#definehas no size as it's not a type but a plain text substitution into your C++ code. #defineis a preprocessing directive and it runs before your code even begins to be compiled .

#define没有大小，因为它不是一种类型，而是对 C++ 代码的纯文本替换。 #define是一个预处理指令，它甚至在您的代码开始编译之前运行。

The size in C++ code after substitution is whatever the size is of what C++ expression or code you have there. For example if you suffix with Llike 102Lthen it is seen a long, otherwise with no suffix, just an int. So 4 bytes on x86 and x64 probably, but this is compiler dependent.

替换后 C++ 代码中的大小是您在那里拥有的 C++ 表达式或代码的大小。例如，如果你加上Llike后缀，102L那么它是一个 long，否则没有后缀，只有一个 int。所以 x86 和 x64 上可能有 4 个字节，但这取决于编译器。

Perhaps the C++ standard's Integer literal section will clear it up for you (Section 2.13.1-2 of the C++03 standard):

也许 C++ 标准的整数文字部分会为您清除它（C++03 标准的第 2.13.1-2 节）：

The type of an integer literal depends on its form, value, and suffix. If it is decimal and has no suffix, it has the first of these types in which its value can be represented: int, long int; if the value cannot be represented as a long int, the behavior is undefined. If it is octal or hexadecimal and has no suffix, it has the first of these types in which its value can be represented: int, unsigned int, long int, unsigned long int. If it is suffixed by u or U, its type is the first of these types in which its value can be represented: unsigned int, unsigned long int. If it is suffixed by l or L, its type is the first of these types in which its value can be represented: long int, unsigned long int. If it is suffixed by ul, lu, uL, Lu, Ul, lU, UL, or LU, its type is unsigned long int

整数文字的类型取决于它的形式、值和后缀。如果它是十进制并且没有后缀，则它具有可以表示其值的这些类型中的第一个：int、long int；如果该值不能表示为 long int，则行为未定义。如果它是八进制或十六进制并且没有后缀，则它具有可以表示其值的这些类型中的第一个：int、unsigned int、long int、unsigned long int。如果以 u 或 U 为后缀，则其类型是这些类型中第一个可以表示其值的类型：unsigned int、unsigned long int。如果以 l 或 L 为后缀，则其类型是这些类型中第一个可以表示其值的类型：long int、unsigned long int。如果以 ul、lu、uL、Lu、Ul、lU、UL 或 LU 为后缀，则其类型为 unsigned long int

A plain integer is going to be implicitly cast to intin all calculations and assignments.

将int在所有计算和分配中隐式转换为普通整数。

#definesimply tells the preprocessor to replace all references to a symbol with something else. This is the same as doing a global find-replace on your code and replacing M_40with 40.

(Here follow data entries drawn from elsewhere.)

@[simp] theorem State.setLane_channels (s : State) (l : Fin 8) (x : Lane) : (s.setLane l x).channels = s.channels := rfl
@[simp] theorem State.setLane_plans (s : State) (l : Fin 8) (x : Lane) : (s.setLane l x).plans = s.plans := rfl
@[simp] theorem State.setLane_ramps (s : State) (l : Fin 8) (x : Lane) : (s.setLane l x).ramps = s.ramps := rfl
@[simp] theorem State.setLane_lamp (s : State) (l : Fin 8) (x : Lane) : (s.setLane l x).lamp = s.lamp := rfl
@[simp] theorem State.setLane_faults (s : State) (l : Fin 8) (x : Lane) : (s.setLane l x).faults = s.faults := rfl
@[simp] theorem State.setLane_sup (s : State) (l : Fin 8) (x : Lane) : (s.setLane l x).sup = s.sup := rfl
@[simp] theorem State.setLane_locks (s : State) (l : Fin 8) (x : Lane) : (s.setLane l x).locks = s.locks := rfl
@[simp] theorem State.setLane_unit (s : State) (l : Fin 8) (x : Lane) : (s.setLane l x).unit = s.unit := rfl
@[simp] theorem State.setLane_link (s : State) (l : Fin 8) (x : Lane) : (s.setLane l x).link = s.link := rfl
@[simp] theorem State.setLane_tickPhase (s : State) (l : Fin 8) (x : Lane) : (s.setLane l x).tickPhase = s.tickPhase := rfl
@[simp] theorem State.setLane_choices (s : State) (l : Fin 8) (x : Lane) : (s.setLane l x).choices = s.choices := rfl
@[simp] theorem State.setLane_pending (s : State) (l : Fin 8) (x : Lane) : (s.setLane l x).pending = s.pending := rfl
@[simp] theorem State.setLane_chan (s : State) (l : Fin 8) (x : Lane) : (s.setLane l x).chan = s.chan := rfl
@[simp] theorem State.setLane_plan (s : State) (l : Fin 8) (x : Lane) : (s.setLane l x).plan = s.plan := rfl
@[simp] theorem State.setLane_ramp (s : State) (l : Fin 8) (x : Lane) : (s.setLane l x).ramp = s.ramp := rfl
theorem State.setLane_lane (s : State) (l i : Fin 8) (x : Lane) :
    (s.setLane l x).lane i = if i = l then x else s.lane i := by
  simp only [State.setLane, State.lane, Fin.getElem_fin, Vector.getElem_set, Fin.ext_iff, eq_comm]
@[simp] theorem State.setLane_lane_self (s : State) (l : Fin 8) (x : Lane) : (s.setLane l x).lane l = x := by
  simp [State.setLane_lane]
theorem State.setLane_lane_ne (s : State) (l i : Fin 8) (x : Lane) (h : i ≠ l) :
    (s.setLane l x).lane i = s.lane i := by
  simp [State.setLane_lane, h]

/-! ## Changing every record of a kind -/

@[simp] theorem State.mapChans_plans (s : State) (f : Fin 32 → Channel → Channel) : (s.mapChans f).plans = s.plans := by
  simp only [State.mapChans]
@[simp] theorem State.mapChans_ramps (s : State) (f : Fin 32 → Channel → Channel) : (s.mapChans f).ramps = s.ramps := by
  simp only [State.mapChans]
@[simp] theorem State.mapChans_lanes (s : State) (f : Fin 32 → Channel → Channel) : (s.mapChans f).lanes = s.lanes := by
  simp only [State.mapChans]
@[simp] theorem State.mapChans_lamp (s : State) (f : Fin 32 → Channel → Channel) : (s.mapChans f).lamp = s.lamp := by
  simp only [State.mapChans]
@[simp] theorem State.mapChans_faults (s : State) (f : Fin 32 → Channel → Channel) : (s.mapChans f).faults = s.faults := by
  simp only [State.mapChans]
@[simp] theorem State.mapChans_sup (s : State) (f : Fin 32 → Channel → Channel) : (s.mapChans f).sup = s.sup := by
  simp only [State.mapChans]
@[simp] theorem State.mapChans_locks (s : State) (f : Fin 32 → Channel → Channel) : (s.mapChans f).locks = s.locks := by
  simp only [State.mapChans]
@[simp] theorem State.mapChans_unit (s : State) (f : Fin 32 → Channel → Channel) : (s.mapChans f).unit = s.unit := by
  simp only [State.mapChans]
@[simp] theorem State.mapChans_link (s : State) (f : Fin 32 → Channel → Channel) : (s.mapChans f).link = s.link := by
  simp only [State.mapChans]
@[simp] theorem State.mapChans_tickPhase (s : State) (f : Fin 32 → Channel → Channel) : (s.mapChans f).tickPhase = s.tickPhase := by
  simp only [State.mapChans]
@[simp] theorem State.mapChans_choices (s : State) (f : Fin 32 → Channel → Channel) : (s.mapChans f).choices = s.choices := by
  simp only [State.mapChans]
@[simp] theorem State.mapChans_pending (s : State) (f : Fin 32 → Channel → Channel) : (s.mapChans f).pending = s.pending := by
  simp only [State.mapChans]
@[simp] theorem State.mapChans_chan (s : State) (f : Fin 32 → Channel → Channel) (i : Fin 32) :
    (s.mapChans f).chan i = f i (s.chan i) := by
  simp [State.mapChans, State.chan]
@[simp] theorem State.mapChans_plan (s : State) (f : Fin 32 → Channel → Channel) : (s.mapChans f).plan = s.plan :=
  State.plan_congr (by simp only [State.mapChans])
@[simp] theorem State.mapChans_ramp (s : State) (f : Fin 32 → Channel → Channel) : (s.mapChans f).ramp = s.ramp :=
  State.ramp_congr (by simp only [State.mapChans])
@[simp] theorem State.mapChans_lane (s : State) (f : Fin 32 → Channel → Channel) : (s.mapChans f).lane = s.lane :=
  State.lane_congr (by simp only [State.mapChans])

@[simp] theorem State.mapRamps_channels (s : State) (f : Fin 4 → Ramp → Ramp) : (s.mapRamps f).channels = s.channels := by
  simp only [State.mapRamps]
@[simp] theorem State.mapRamps_plans (s : State) (f : Fin 4 → Ramp → Ramp) : (s.mapRamps f).plans = s.plans := by
  simp only [State.mapRamps]
@[simp] theorem State.mapRamps_lanes (s : State) (f : Fin 4 → Ramp → Ramp) : (s.mapRamps f).lanes = s.lanes := by
  simp only [State.mapRamps]
@[simp] theorem State.mapRamps_lamp (s : State) (f : Fin 4 → Ramp → Ramp) : (s.mapRamps f).lamp = s.lamp := by
  simp only [State.mapRamps]
@[simp] theorem State.mapRamps_faults (s : State) (f : Fin 4 → Ramp → Ramp) : (s.mapRamps f).faults = s.faults := by
  simp only [State.mapRamps]
@[simp] theorem State.mapRamps_sup (s : State) (f : Fin 4 → Ramp → Ramp) : (s.mapRamps f).sup = s.sup := by
  simp only [State.mapRamps]
@[simp] theorem State.mapRamps_locks (s : State) (f : Fin 4 → Ramp → Ramp) : (s.mapRamps f).locks = s.locks := by
  simp only [State.mapRamps]
@[simp] theorem State.mapRamps_unit (s : State) (f : Fin 4 → Ramp → Ramp) : (s.mapRamps f).unit = s.unit := by
  simp only [State.mapRamps]
@[simp] theorem State.mapRamps_link (s : State) (f : Fin 4 → Ramp → Ramp) : (s.mapRamps f).link = s.link := by
  simp only [State.mapRamps]
@[simp] theorem State.mapRamps_tickPhase (s : State) (f : Fin 4 → Ramp → Ramp) : (s.mapRamps f).tickPhase = s.tickPhase := by
  simp only [State.mapRamps]
@[simp] theorem State.mapRamps_choices (s : State) (f : Fin 4 → Ramp → Ramp) : (s.mapRamps f).choices = s.choices := by
  simp only [State.mapRamps]
@[simp] theorem State.mapRamps_pending (s : State) (f : Fin 4 → Ramp → Ramp) : (s.mapRamps f).pending = s.pending := by
  simp only [State.mapRamps]
@[simp] theorem State.mapRamps_chan (s : State) (f : Fin 4 → Ramp → Ramp) : (s.mapRamps f).chan = s.chan :=
  State.chan_congr (by simp only [State.mapRamps])
@[simp] theorem State.mapRamps_plan (s : State) (f : Fin 4 → Ramp → Ramp) : (s.mapRamps f).plan = s.plan :=
  State.plan_congr (by simp only [State.mapRamps])
@[simp] theorem State.mapRamps_ramp (s : State) (f : Fin 4 → Ramp → Ramp) (i : Fin 4) :
    (s.mapRamps f).ramp i = f i (s.ramp i) := by
  simp [State.mapRamps, State.ramp]
@[simp] theorem State.mapRamps_lane (s : State) (f : Fin 4 → Ramp → Ramp) : (s.mapRamps f).lane = s.lane :=
  State.lane_congr (by simp only [State.mapRamps])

#define只是告诉预处理器用其他东西替换对符号的所有引用。这与对代码执行全局查找替换并替换M_40为40.

A #define value has no size, specifically. It's just text substitution. It depends on the context of where (and what) is being substituted.

特别地，#define 值没有大小。这只是文本替换。这取决于替换位置（以及替换内容）的上下文。

In your example, where you use M_40, the compile will see 40, and usually treat it as in int.

在您的示例中，在您使用 的地方M_40，编译将看到40，并且通常将其视为int。

However, if we had:

但是，如果我们有：

void SomeFunc(long);

SomeFunc(M_40);

It will be treated as a long.

它将被视为长期。

Preprocessor macros get literally swapped in during the preprocess stage of the compilation.

预处理器宏在编译的预处理阶段被逐字交换。

For example the code

例如代码

#define N 5

int value = N;

will get swapped for

将被交换

int value = 5;

when the compiler sees it. It does not have a size of its own as such

当编译器看到它时。它没有自己的大小

The preprocessor just does simple text substitution, so the fact that your constant is in a #definedoesn't matter. All the C standard says is that "Each constant shall have a type and the value of a constant shall be in the range of representable values for its type." C++ is likely to not vary too much from that.

预处理器只进行简单的文本替换，因此常量在 a#define中的事实无关紧要。C 标准说的是“每个常量都应该有一个类型，常量的值应该在其类型的可表示值范围内”。C++ 可能与此相差不大。